● **YOUR INSTRUCTIONS**
Below are the records; copy every line in them that holds the string "List".

* * *

/-- A copy taken off its core into its launch's saved state, its stores in memory; the reuse latch is dropped (13 R322). -/
def takeOff (s : State) (c i : Nat) (f : Weave → Weave) : State :=
  let s := flushL1 (settleAgents s c i) c
  let s := onCore s c (fun x => { x with weaves := x.weaves.map (fun e => if e.2.inst = i then (e.1, f e.2) else e), reuse := none })
  match getInst s c i with
  | none => s
  | some y =>
    let v := savedOf s c i y
    let s := removeInst s c i
    onLaunch s y.serial (fun l => { l with saved := l.saved ++ [v] })

/-- The size of an instance's part of the context save area (R113). -/
def saveSize (h : Header) : Nat :=
  4096 + footprint h + 786432 + h.roles.foldl (fun a r => a + r.max * (4096 + 128 * (r.allot + r.scopeMax))) 0

/-- An instance's part of its launch's context save area written, 4 KiB at a time: bytes whose layout is not stated (R112 to R114)
(DESIGN CHOICE, log entry 37). -/
def writeSaveArea (s : State) (l : Launch) (num : Nat) : State :=
  if l.node.save = 0 then s
  else
    let size := saveSize l.header
    (List.range ((size + 4095) / 4096)).foldl (fun s j =>
      selfWrite s l.vf ((l.node.save + num * size + 4096 * j) % 2 ^ 64)
        ((List.range (min 4096 (size - 4096 * j))).map (fun o => Config.savedByte s.tick (num * size + 4096 * j + o)))) s

/-- An instance taken off its cores as `f` does, and its context save area written (R112, R114). -/
def withSaveArea (s : State) (c i : Nat) (f : State → State) : State :=
  match (getInst s c i).bind (fun y => (getLaunch s y.serial).map (fun l => (l, y.num))) with
  | some (l, n) => writeSaveArea (f s) l n
  | none => f s

/-- An instance yielded: every copy of it taken off, its state in its save area (R112, R113, 20 R410). -/
def yieldInst (s : State) (c i : Nat) : State :=
  withSaveArea s c i (fun s => (copiesOf s c i).foldl (fun s e => takeOff s e.1 e.2 toRestart) s)

/-! ## The demand for a yield (R102, R114) -/

/-- The level of a launch in its partition (DESIGN CHOICE, log entry 82). -/
def launchLevel (s : State) (l : Launch) : Nat := min l.node.prio (capOf s l.part)

/-- The yieldable instances that a ready node at least 16 levels higher, for which no core has room, could take in a partition (R102). -/
def takeable (s : State) (p : Nat) : List (Nat × Nat × Nat × Nat) :=
  let top := (candsOf s p).foldl (fun a c => if c.launch.isNone && (coresFor s p c).isNone then max a (c.level + 1) else a) 0
  s.cores.flatMap (fun e => e.2.insts.filterMap (fun y =>
    if y.2.trailing then none
    else
      match getLaunch s y.2.serial with
      | some l =>
        if l.part == p && launchLevel s l + 17 ≤ top && yieldable s e.1 y.1 then some (launchLevel s l, y.2.num, e.1, y.1) else none
      | none => none))

/-- The instance to take first: of the lowest launch, then the highest instance number. -/
def firstTake (l : List (Nat × Nat × Nat × Nat)) : Option (Nat × Nat × Nat × Nat) :=
  l.foldl (fun acc x =>
    match acc with
    | none => some x
    | some b => if x.1 < b.1 || (x.1 == b.1 && b.2.1 < x.2.1) then some x else some b) none

/-- Whether a yield of an instance is demanded: for a revoked core, or for a much higher ready node (R102, R114). -/
def yieldWanted (s : State) (c i : Nat) : Bool :=
  match getInst s c i with
  | none => false
  | some y =>
    y.demanded ||
      match getLaunch s y.serial with
      | some l => firstTake (takeable s l.part) == some (launchLevel s l, y.num, c, i)
      | none => false

/-- The open groups of both copies end at a yield (20 R403). -/
def endGroups (s : State) (c i : Nat) : State :=
  (copiesOf s c i).foldl (fun s e =>
    (weavesOf (getCore s e.1) e.2).foldl (fun s w => onPair s (.weave e.1 w.1) endGroup) (onPair s (.steer e.1 e.2) endGroup)) s

/-- INSTANCE_YIELD (R112): where a yield is demanded and the instance is yieldable (DEDUCED, log entry 62). -/
def execInstanceYield (core inst : Nat) (s : State) : Out :=
  .next (
    if yieldWanted s core inst then
      if yieldable s core inst then yieldInst s core inst
      else match (getInst s core inst).bind (fun x => getLaunch s x.serial) with
        | some l => if l.node.paired && l.node.yieldable then endGroups s core inst else s
        | none => s
    else s)

/-- YIELD_COMPLETE (06 R142): the weave is quiescent, the region opens at the next instruction, and a pending demand takes the instance. -/
def execYieldComplete (core slot : Nat) (s : State) : Out :=
  .next (match waitingOf s (.weave core slot) (fun w => match w with | .yieldQ => true | _ => false), getWeave s core slot with
    | some (e, _), some w =>
      if weaveQuiet (getCore s core) slot w && pairQuiet w.pair then
        let s := proceed s core slot e 4 []
        let s := onWeave s core slot (fun w =>
          match w.frontier.find? (fun y => y.mask &&& e.mask != 0#32) with | some y => openRegion w (e.pc + 4#64) y | none => w)
        if yieldWanted s core w.inst && yieldable s core w.inst then yieldInst s core w.inst else s
      else s
    | _, _ => s)

/-! ## Readmission (R113, R122) -/

/-- A saved weave resident again: its new slot, with its members of circles by the new slot. -/
def placeSaved (s : State) (c i : Nat) (ws : List Weave) : State × List Nat :=
  ws.foldl (fun acc w =>
    match addWeave (getCore acc.1 c) (rebaseWeave { w with inst := i, frontier := mergeAll (w.frontier.map (loadEntry (coreCycles s c))) }) with
    | (x, k) => (spillDown 32 (putCore acc.1 c x) c k (selectedMask (putCore acc.1 c x) c k), acc.2 ++ [k])) (s, [])

/-- A recorded command issued again, at the end of its queue. -/
def reissue (c i : Nat) (ks : List Nat) (s : State) (m : Nat × Cmd) : State :=
  let (n, s) := nextSeq s
  let cmd := { m.2 with inst := i, seq := n,
                        issuer := match m.2.issuer with | .weave _ p => .weave c (ks.getD p 0) | .steer _ _ => .steer c i | a => a }
  onCore s c (fun x => { x with queues := x.queues.modify m.1 (· ++ [cmd]) })

/-- A recorded `qfence` issued again. -/
def refence (c i : Nat) (s : State) (f : QFence) : State :=
  let (n, s) := nextSeq s
  onCore s c (fun x => { x with fences := x.fences ++ [{ f with seq := n, inst := i }] })

/-- The recorded commands and fences issued again in their order (R115, R122): a fence before the commands that came after it. -/
def reissueAll (c i : Nat) (ks : List Nat) (s : State) (v : Saved) : State :=
  let order := ninsertAll [] (v.cmds.map (fun m => m.2.seq) ++ v.fences.map (·.seq))
  order.foldl (fun s n =>
    let s := (v.fences.filter (fun f => f.seq == n)).foldl (refence c i) s
    (v.cmds.filter (fun m => m.2.seq == n)).foldl (reissue c i ks) s) s

/-- A saved copy of an instance on a core again (R113), its unstarted commands reissued before any weave of it issues (R122). Its loads
read nothing older than its stores on another core (08 R195), so the core's L1 and constant cache keep no earlier line. -/
def putBack (s : State) (c : Nat) (v : Saved) : State × Nat :=
  let s := startAcquire s c
  let i := freeInst (getCore s c)
  let s := putInst s c i { v.inst with steer := { v.inst.steer with entry := v.inst.steer.entry.map (loadEntry (coreCycles s c)) } }
  match placeSaved s c i v.weaves with
  | (s, ks) =>
    let s := onInst s c i (fun y => { y with circles := y.circles.map (fun z =>
      { z with members := ninsertAll [] (z.members.map (fun p => ks.getD p 0)) }) })
    let s := onCore s c (fun x => { x with
      cmem := v.cmem.foldl (fun m e => sput m e.1 e.2) x.cmem, full := ninsertAll x.full v.full, cbad := ninsertAll x.cbad v.cbad,
      slots := v.slots.foldl (fun m e => sput m e.1 { e.2 with inst := i, weave := ks.getD e.2.weave 128 }) x.slots,
      rims := v.rims.foldl (fun m e => sput m e.1 { e.2 with holder := .inst i }) x.rims })
    (reissueAll c i ks s v, i)

/-- The copies of a saved instance put back on their cores. -/
def putBackAll (s : State) (vs : List Saved) (cs : List Nat) : State :=
  match vs, cs with
  | [v], [c] => (putBack s c v).1
  | [v, v'], [c, c'] =>
    match putBack s c v with
    | (s, i) => match putBack s c' v' with | (s, i') => linkCopies s c i c' i'
  | _, _ => s

/-- A core that a launch had not used takes the logical number that the instance readmitted there keeps (R103) (DEDUCED, log entry 40). -/
def renameCores (l : Launch) (vs : List Saved) (cs : List Nat) : Launch :=
  { l with cores := addCores l.cores cs,
           names := (cs.zip vs).foldl (fun m e => if m.any (fun y => y.1 == e.1) then m else m ++ [(e.1, e.2.inst.logical)]) l.names }

/-- INSTANCE_READMIT (R113): the next instance of the node served next, where it is a saved one: those come ahead of the instances never
admitted (DEDUCED, log entry 62). -/
def execInstanceReadmit (part : Nat) (s : State) : Out :=
  let s := noteFit s part (candsOf s part)
  .next (match nextServed s part with
    | none => s
    | some c =>
      match coresFor s part c, c.launch with
      | some cs, some n =>
        if c.saved.isEmpty then s
        else
          let vs := firstSaved c.saved
          let s := onLaunch s n (fun l => renameCores { l with saved := l.saved.filter (fun v => !vs.contains v) } vs cs)
          putBackAll s vs cs
      | _, _ => s)

end Sys2Proof.Machine
end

* * *

● **RESULT**
    (List.range ((size + 4095) / 4096)).foldl (fun s j =>
        ((List.range (min 4096 (size - 4096 * j))).map (fun o => Config.savedByte s.tick (num * size + 4096 * j + o)))) s
def takeable (s : State) (p : Nat) : List (Nat × Nat × Nat × Nat) :=
def firstTake (l : List (Nat × Nat × Nat × Nat)) : Option (Nat × Nat × Nat × Nat) :=
def placeSaved (s : State) (c i : Nat) (ws : List Weave) : State × List Nat :=
def reissue (c i : Nat) (ks : List Nat) (s : State) (m : Nat × Cmd) : State :=
def reissueAll (c i : Nat) (ks : List Nat) (s : State) (v : Saved) : State :=
def putBackAll (s : State) (vs : List Saved) (cs : List Nat) : State :=
def renameCores (l : Launch) (vs : List Saved) (cs : List Nat) : Launch :=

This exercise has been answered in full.